"Une belle grève de femmes" - Anne Crignon
"Parfois elles prenaient la colère et les puissants reculaient. Mais c’était pour nous qu’elles le faisaient, pour nous les enfants, auxquels elles voulaient offrir une autre condition que la leur et c’est pourquoi nous les avons tant aimées."
Novembre 1924. Le Panthéon se prépare à recevoir le corps de Jean Jaurès (dont les liens innombrables avec le monde ouvrier justifient l’allusion à cet événement !).
Douarnenez est le plus grand port sardinier de France. Des ouvrières qualifiées, au savoir-faire nationalement reconnu, font tourner à plein régime les vingt et une usines de la ville, assurant la prospérité de leurs propriétaires. Les ouvrières du Finistère, qui touchent 80 centimes de l’heure, sont pourtant les moins bien payées de France.
La plupart sont femmes de pêcheurs. On les appelle les Penn Sardin, du nom de la coiffe blanche qu’elles portent avec élégance, car "on a beau être du peuple, on a belle allure". La pauvreté ne les empêche pas d’être toujours bien habillées, elles suivent la messe en chapeau et portent un tailleur le dimanche de Pâques, préférant se priver de nourriture que d’être mal attifées.
Elles sont ouvrières dès l’enfance, pour certaines à partir de huit ans -on contourne, quand le manque d’argent se fait trop criant, la loi qui impose d’en avoir au moins douze- dans des conditions difficiles. Le travail se fait debout et à un rythme infernal, dans des structures exhaussant l’inconfort des chaleurs estivales comme des froids hivernaux, chargées d’odeurs de saumure et d’entrailles. Et leurs journées se prolongent avec l’entretien de la maison -qui comme leurs tenues, se doit d’être impeccable-, le linge à laver (sans machine) mais aussi les tâches administratives comme la tenue des comptes dont elles s’occupent généralement, car la plupart maîtrisent mieux le français que leurs époux.
Le 21 novembre, les contremaitres de l’usine Carnaud, groupe puissant et ennemi déclaré du prolétariat, refusent de recevoir des ouvrières au sujet de leur paie et du trop plein d’heures travaillées. Dans une société où la différence de classe, et les inégalités qui vont avec, est encore profondément inscrite – "on ne mélange pas les sabots et les souliers"-, c’est l’offense de trop. Un mouvement de grève s’enclenche, que soutient aussitôt activement le maire de la commune, Daniel Le Flanchec. Le 25 novembre, les Penn Sardin de chez Carnaud ont convaincu leurs condisciples de les suivre : toutes les usines débrayent, portant le nombre de grévistes à trois mille.

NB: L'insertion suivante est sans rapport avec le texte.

-- ==== Sys2Proof/Laws/State.lean ====
section
/-!
SUPPORT. What each basic update of the state leaves alone: one lemma per update and field.
-/
namespace Sys2Proof.Machine

variable (s : State)

/-! `setReg` touches `regs` alone. -/
@[simp] theorem State.setReg_pending (off : Nat) (v : Word) : (s.setReg off v).pending = s.pending := rfl
@[simp] theorem State.setReg_mem (off : Nat) (v : Word) : (s.setReg off v).mem = s.mem := rfl
@[simp] theorem State.setReg_ans (off : Nat) (v : Word) : (s.setReg off v).ans = s.ans := rfl
@[simp] theorem State.setReg_fresh (off : Nat) (v : Word) : (s.setReg off v).fresh = s.fresh := rfl
@[simp] theorem State.setReg_hold (off : Nat) (v : Word) : (s.setReg off v).hold = s.hold := rfl
@[simp] theorem State.setReg_fab (off : Nat) (v : Word) : (s.setReg off v).fab = s.fab := rfl
@[simp] theorem State.setReg_lve (off : Nat) (v : Word) : (s.setReg off v).lve = s.lve := rfl
@[simp] theorem State.setReg_fuses (off : Nat) (v : Word) : (s.setReg off v).fuses = s.fuses := rfl
@[simp] theorem State.setReg_sec (off : Nat) (v : Word) : (s.setReg off v).sec = s.sec := rfl
@[simp] theorem State.setReg_pio (off : Nat) (v : Word) : (s.setReg off v).pio = s.pio := rfl
@[simp] theorem State.setReg_ocn (off : Nat) (v : Word) : (s.setReg off v).ocn = s.ocn := rfl
@[simp] theorem State.setReg_cal (off : Nat) (v : Word) : (s.setReg off v).cal = s.cal := rfl
@[simp] theorem State.setReg_sq (off : Nat) (v : Word) : (s.setReg off v).sq = s.sq := rfl
@[simp] theorem State.setReg_rsvr (off : Nat) (v : Word) : (s.setReg off v).rsvr = s.rsvr := rfl
@[simp] theorem State.setReg_drc (off : Nat) (v : Word) : (s.setReg off v).drc = s.drc := rfl
@[simp] theorem State.setReg_fcc (off : Nat) (v : Word) : (s.setReg off v).fcc = s.fcc := rfl
@[simp] theorem State.setReg_integ (off : Nat) (v : Word) : (s.setReg off v).integ = s.integ := rfl
@[simp] theorem State.setReg_med (off : Nat) (v : Word) : (s.setReg off v).med = s.med := rfl
@[simp] theorem State.setReg_medc (off : Nat) (v : Word) : (s.setReg off v).medc = s.medc := rfl
@[simp] theorem State.setReg_codec (off : Nat) (v : Word) : (s.setReg off v).codec = s.codec := rfl
@[simp] theorem State.setReg_dma (off : Nat) (v : Word) : (s.setReg off v).dma = s.dma := rfl
@[simp] theorem State.setReg_dmaTurn (off : Nat) (v : Word) : (s.setReg off v).dmaTurn = s.dmaTurn := rfl
@[simp] theorem State.setReg_mgd (off : Nat) (v : Word) : (s.setReg off v).mgd = s.mgd := rfl
@[simp] theorem State.setReg_aon (off : Nat) (v : Word) : (s.setReg off v).aon = s.aon := rfl
@[simp] theorem State.setReg_pmu (off : Nat) (v : Word) : (s.setReg off v).pmu = s.pmu := rfl
@[simp] theorem State.setReg_hif (off : Nat) (v : Word) : (s.setReg off v).hif = s.hif := rfl
@[simp] theorem State.setReg_ply (off : Nat) (v : Word) : (s.setReg off v).ply = s.ply := rfl
@[simp] theorem State.setReg_cores (off : Nat) (v : Word) : (s.setReg off v).cores = s.cores := rfl
@[simp] theorem State.setReg_atu (off : Nat) (v : Word) : (s.setReg off v).atu = s.atu := rfl
@[simp] theorem State.setReg_hts (off : Nat) (v : Word) : (s.setReg off v).hts = s.hts := rfl
@[simp] theorem State.setReg_l2 (off : Nat) (v : Word) : (s.setReg off v).l2 = s.l2 := rfl
@[simp] theorem State.setReg_lr (off : Nat) (v : Word) : (s.setReg off v).lr = s.lr := rfl

/-! `setReg64` touches `regs` alone. -/
@[simp] theorem State.setReg64_pending (off v : Nat) : (s.setReg64 off v).pending = s.pending := rfl
@[simp] theorem State.setReg64_mem (off v : Nat) : (s.setReg64 off v).mem = s.mem := rfl
@[simp] theorem State.setReg64_ans (off v : Nat) : (s.setReg64 off v).ans = s.ans := rfl
@[simp] theorem State.setReg64_fresh (off v : Nat) : (s.setReg64 off v).fresh = s.fresh := rfl
@[simp] theorem State.setReg64_hold (off v : Nat) : (s.setReg64 off v).hold = s.hold := rfl
@[simp] theorem State.setReg64_fab (off v : Nat) : (s.setReg64 off v).fab = s.fab := rfl
@[simp] theorem State.setReg64_lve (off v : Nat) : (s.setReg64 off v).lve = s.lve := rfl
@[simp] theorem State.setReg64_fuses (off v : Nat) : (s.setReg64 off v).fuses = s.fuses := rfl
@[simp] theorem State.setReg64_sec (off v : Nat) : (s.setReg64 off v).sec = s.sec := rfl
@[simp] theorem State.setReg64_pio (off v : Nat) : (s.setReg64 off v).pio = s.pio := rfl
@[simp] theorem State.setReg64_ocn (off v : Nat) : (s.setReg64 off v).ocn = s.ocn := rfl
@[simp] theorem State.setReg64_cal (off v : Nat) : (s.setReg64 off v).cal = s.cal := rfl
@[simp] theorem State.setReg64_sq (off v : Nat) : (s.setReg64 off v).sq = s.sq := rfl
@[simp] theorem State.setReg64_rsvr (off v : Nat) : (s.setReg64 off v).rsvr = s.rsvr := rfl
@[simp] theorem State.setReg64_drc (off v : Nat) : (s.setReg64 off v).drc = s.drc := rfl
@[simp] theorem State.setReg64_fcc (off v : Nat) : (s.setReg64 off v).fcc = s.fcc := rfl
@[simp] theorem State.setReg64_integ (off v : Nat) : (s.setReg64 off v).integ = s.integ := rfl
@[simp] theorem State.setReg64_med (off v : Nat) : (s.setReg64 off v).med = s.med := rfl
@[simp] theorem State.setReg64_medc (off v : Nat) : (s.setReg64 off v).medc = s.medc := rfl
@[simp] theorem State.setReg64_codec (off v : Nat) : (s.setReg64 off v).codec = s.codec := rfl
@[simp] theorem State.setReg64_dma (off v : Nat) : (s.setReg64 off v).dma = s.dma := rfl
@[simp] theorem State.setReg64_dmaTurn (off v : Nat) : (s.setReg64 off v).dmaTurn = s.dmaTurn := rfl
@[simp] theorem State.setReg64_mgd (off v : Nat) : (s.setReg64 off v).mgd = s.mgd := rfl
@[simp] theorem State.setReg64_aon (off v : Nat) : (s.setReg64 off v).aon = s.aon := rfl
@[simp] theorem State.setReg64_pmu (off v : Nat) : (s.setReg64 off v).pmu = s.pmu := rfl
@[simp] theorem State.setReg64_hif (off v : Nat) : (s.setReg64 off v).hif = s.hif := rfl
@[simp] theorem State.setReg64_ply (off v : Nat) : (s.setReg64 off v).ply = s.ply := rfl
@[simp] theorem State.setReg64_cores (off v : Nat) : (s.setReg64 off v).cores = s.cores := rfl
@[simp] theorem State.setReg64_atu (off v : Nat) : (s.setReg64 off v).atu = s.atu := rfl
@[simp] theorem State.setReg64_hts (off v : Nat) : (s.setReg64 off v).hts = s.hts := rfl
@[simp] theorem State.setReg64_l2 (off v : Nat) : (s.setReg64 off v).l2 = s.l2 := rfl
@[simp] theorem State.setReg64_lr (off v : Nat) : (s.setReg64 off v).lr = s.lr := rfl

/-! `modReg` touches `regs` alone. -/
@[simp] theorem State.modReg_pending (off : Nat) (f : Word → Word) : (s.modReg off f).pending = s.pending := rfl
@[simp] theorem State.modReg_mem (off : Nat) (f : Word → Word) : (s.modReg off f).mem = s.mem := rfl
@[simp] theorem State.modReg_ans (off : Nat) (f : Word → Word) : (s.modReg off f).ans = s.ans := rfl
@[simp] theorem State.modReg_fresh (off : Nat) (f : Word → Word) : (s.modReg off f).fresh = s.fresh := rfl
@[simp] theorem State.modReg_hold (off : Nat) (f : Word → Word) : (s.modReg off f).hold = s.hold := rfl
@[simp] theorem State.modReg_fab (off : Nat) (f : Word → Word) : (s.modReg off f).fab = s.fab := rfl
@[simp] theorem State.modReg_lve (off : Nat) (f : Word → Word) : (s.modReg off f).lve = s.lve := rfl
@[simp] theorem State.modReg_fuses (off : Nat) (f : Word → Word) : (s.modReg off f).fuses = s.fuses := rfl
@[simp] theorem State.modReg_sec (off : Nat) (f : Word → Word) : (s.modReg off f).sec = s.sec := rfl
@[simp] theorem State.modReg_pio (off : Nat) (f : Word → Word) : (s.modReg off f).pio = s.pio := rfl
@[simp] theorem State.modReg_ocn (off : Nat) (f : Word → Word) : (s.modReg off f).ocn = s.ocn := rfl
@[simp] theorem State.modReg_cal (off : Nat) (f : Word → Word) : (s.modReg off f).cal = s.cal := rfl
@[simp] theorem State.modReg_sq (off : Nat) (f : Word → Word) : (s.modReg off f).sq = s.sq := rfl
@[simp] theorem State.modReg_rsvr (off : Nat) (f : Word → Word) : (s.modReg off f).rsvr = s.rsvr := rfl
@[simp] theorem State.modReg_drc (off : Nat) (f : Word → Word) : (s.modReg off f).drc = s.drc := rfl
@[simp] theorem State.modReg_fcc (off : Nat) (f : Word → Word) : (s.modReg off f).fcc = s.fcc := rfl
@[simp] theorem State.modReg_integ (off : Nat) (f : Word → Word) : (s.modReg off f).integ = s.integ := rfl
@[simp] theorem State.modReg_med (off : Nat) (f : Word → Word) : (s.modReg off f).med = s.med := rfl
@[simp] theorem State.modReg_medc (off : Nat) (f : Word → Word) : (s.modReg off f).medc = s.medc := rfl
@[simp] theorem State.modReg_codec (off : Nat) (f : Word → Word) : (s.modReg off f).codec = s.codec := rfl
@[simp] theorem State.modReg_dma (off : Nat) (f : Word → Word) : (s.modReg off f).dma = s.dma := rfl
@[simp] theorem State.modReg_dmaTurn (off : Nat) (f : Word → Word) : (s.modReg off f).dmaTurn = s.dmaTurn := rfl
@[simp] theorem State.modReg_mgd (off : Nat) (f : Word → Word) : (s.modReg off f).mgd = s.mgd := rfl
@[simp] theorem State.modReg_aon (off : Nat) (f : Word → Word) : (s.modReg off f).aon = s.aon := rfl
@[simp] theorem State.modReg_pmu (off : Nat) (f : Word → Word) : (s.modReg off f).pmu = s.pmu := rfl
@[simp] theorem State.modReg_hif (off : Nat) (f : Word → Word) : (s.modReg off f).hif = s.hif := rfl
@[simp] theorem State.modReg_ply (off : Nat) (f : Word → Word) : (s.modReg off f).ply = s.ply := rfl
@[simp] theorem State.modReg_cores (off : Nat) (f : Word → Word) : (s.modReg off f).cores = s.cores := rfl
@[simp] theorem State.modReg_atu (off : Nat) (f : Word → Word) : (s.modReg off f).atu = s.atu := rfl
@[simp] theorem State.modReg_hts (off : Nat) (f : Word → Word) : (s.modReg off f).hts = s.hts := rfl
@[simp] theorem State.modReg_l2 (off : Nat) (f : Word → Word) : (s.modReg off f).l2 = s.l2 := rfl
@[simp] theorem State.modReg_lr (off : Nat) (f : Word → Word) : (s.modReg off f).lr = s.lr := rfl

Elles ne veulent pas renverser l’ordre social. Elles veulent seulement plus de pain, d’équité, et une meilleure reconnaissance de leur travail.
"Pemp real a vo !" ("Nous voulons 25 sous !")

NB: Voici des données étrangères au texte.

-- ==== Sys2Proof/Tests/Slice0.lean ====
section
/-!
SUPPORT. The model's own tests: the command check on a command that it refuses, for each of its conditions; results that the spec gives or
that follow from it by hand; and, for every statement that has hypotheses, a state and operands that meet them together
(`witness_<statement>`: one clause of the witness for each clause of the statement).
-/
set_option Elab.async false
open Sys2Proof Sys2Proof.Machine

/-! ### The command check refuses -/

/-- A bus access carries 1 to 64 bytes. -/
theorem test_ill_formed_width : (Instr.registerWrite levee 0x21020 65 1).wf = false := by decide
/-- The upset bits of the frame slots are distinct. -/
theorem test_ill_formed_upsets : (Instr.scrubSlot [(0, 3), (0, 3)]).wf = false := by decide
/-- One sensor code for each of the 24 regions. -/
theorem test_ill_formed_codes : (Instr.regionTempSample []).wf = false := by decide
/-- A half of a context has at most 145 slots. -/
theorem test_ill_formed_slots : (Instr.ctxsvU 0 (some 146)).wf = false := by decide
/-- A link frame's write carries at most 4,096 bytes. -/
theorem test_ill_formed_burst : (Instr.dmaBurstAnswer 0 36 false .ok false []).wf = false := by decide
/-- A well-formed command. -/
theorem test_well_formed : (Instr.registerWrite levee 0x21020 4 1).wf = true := by decide
/-- The table gives no row bits, so no word spells a command. -/
theorem test_no_word : decodeTableWord 32 0 = none := rfl

/-! ### Codes and arithmetic -/

/-- The published check value of the CRC-16 with polynomial 0x1021 and initial value 0xFFFF over the digits 1 to 9. -/
theorem test_crc16 : crc16 [0x31, 0x32, 0x33, 0x34, 0x35, 0x36, 0x37, 0x38, 0x39] = 0x29B1 := by decide +kernel
/-- The published check value of CRC-32C over the digits 1 to 9. -/
theorem test_crc32c : crc32c [0x31, 0x32, 0x33, 0x34, 0x35, 0x36, 0x37, 0x38, 0x39] = 0xE3069283 := by decide +kernel
/-- The integers from 3 that are no power of two: the first, the second and the 256th (R148). -/
theorem test_codePos : codePos 0 = 3 ∧ codePos 1 = 5 ∧ codePos 255 = 265 := by decide +kernel
/-- x times x^7 in both fields (R51). -/
theorem test_gfMul : gfMul 0x1D 2 0x80 = 0x1D ∧ gfMul 0x1B 2 0x80 = 0x1B := by decide
/-- 7FFF_FFFF + 1 overflows without a carry (R49). -/
theorem test_addCV : (addCV 0x7FFFFFFF 1 0).fv = some true ∧ (addCV 0x7FFFFFFF 1 0).fc = some false := by decide

/-! ### The register window, by the worked examples of the spec -/

/-- DMA channel 7 with core 2's claim, the event base and the completion bit's enable (chapter 2's example). -/
def tDma7 : State := ((State.reset.windowWrite 3 0x107020 4 3).windowWrite 3 0x107018 4 0x400).windowWrite 3 0x107014 4 4
/-- The host's write of CTRL is turned away: ERR reads 0x1008_2002, EVT_RAW.err is set, CTRL stands. -/
theorem test_owner_violation : (registerWriteCmd 0x20 0x107008 4 1 tDma7).reg 0x10701C = 0x10082002 ∧
    bit ((registerWriteCmd 0x20 0x107008 4 1 tDma7).reg 0x107010) 31 = true ∧ ((registerWriteCmd 0x20 0x107008 4 1 tDma7).dmach 7).st = .idle := by decide +kernel
/-- A completion sends event 1026. -/
theorem test_event_sent : (tDma7.raise 0x107000 2).hts.ports = [(0x107, [⟨1026, false⟩])] := by decide +kernel

/-- Region 9 at 1.6 GHz and 0.88 V on PLL A at 3.2 GHz, as chapter 5's example has it. -/
def tNine : State := { State.reset.setReg (pmuPage 1 + pmuFplla) 0x180 with fab := { State.reset.fab with rgn := [(9, { st := .run, op := { vsel := 14, pwr := true, divi := 2 } })] } }
/-- Region 10 at 0.70 V meets code 1, since the difference is 180 mV. -/
theorem test_op_code1 : tNine.opRefusal 10 (opPoint 0x825) = 1 := by decide +kernel
/-- 200 MHz beside 1.6 GHz meets code 2. -/
theorem test_op_code2 : tNine.opRefusal 10 { vsel := 6, pwr := true, divi := 16 } = 2 := by decide +kernel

Très vite, elles bénéficient de l'appui de nombreuses figures du monde syndical et politique. Hormis le susnommé Daniel Le Flanchec, -qui avec sa verve assassine et fanfaronne et sa nature rebelle, fait un personnage mémorable et haut-en couleurs-, on compte entre autres parmi leurs rangs Lucie Colliard, figure du communisme français en charge de la section du travail des femmes à la CGTU (ancêtre de la CGT), dont le rôle est primordial. Elle formalise les exigences des grévistes et les incite à les augmenter, ajoute au mouvement une dimension féministe (qui ne sera identifiée qu’a posteriori).
Un élan de solidarité nationale se met en place : l’argent afflue de tout le pays, le mouvement bénéficie de la sympathie d’une partie de la presse mais aussi de subventions des élus communistes et du gouvernement. Même les paysans bretons mettent la main à la poche, faisant ainsi fi de la défiance ancestrale entre ouvriers de la terre et ceux de la mer.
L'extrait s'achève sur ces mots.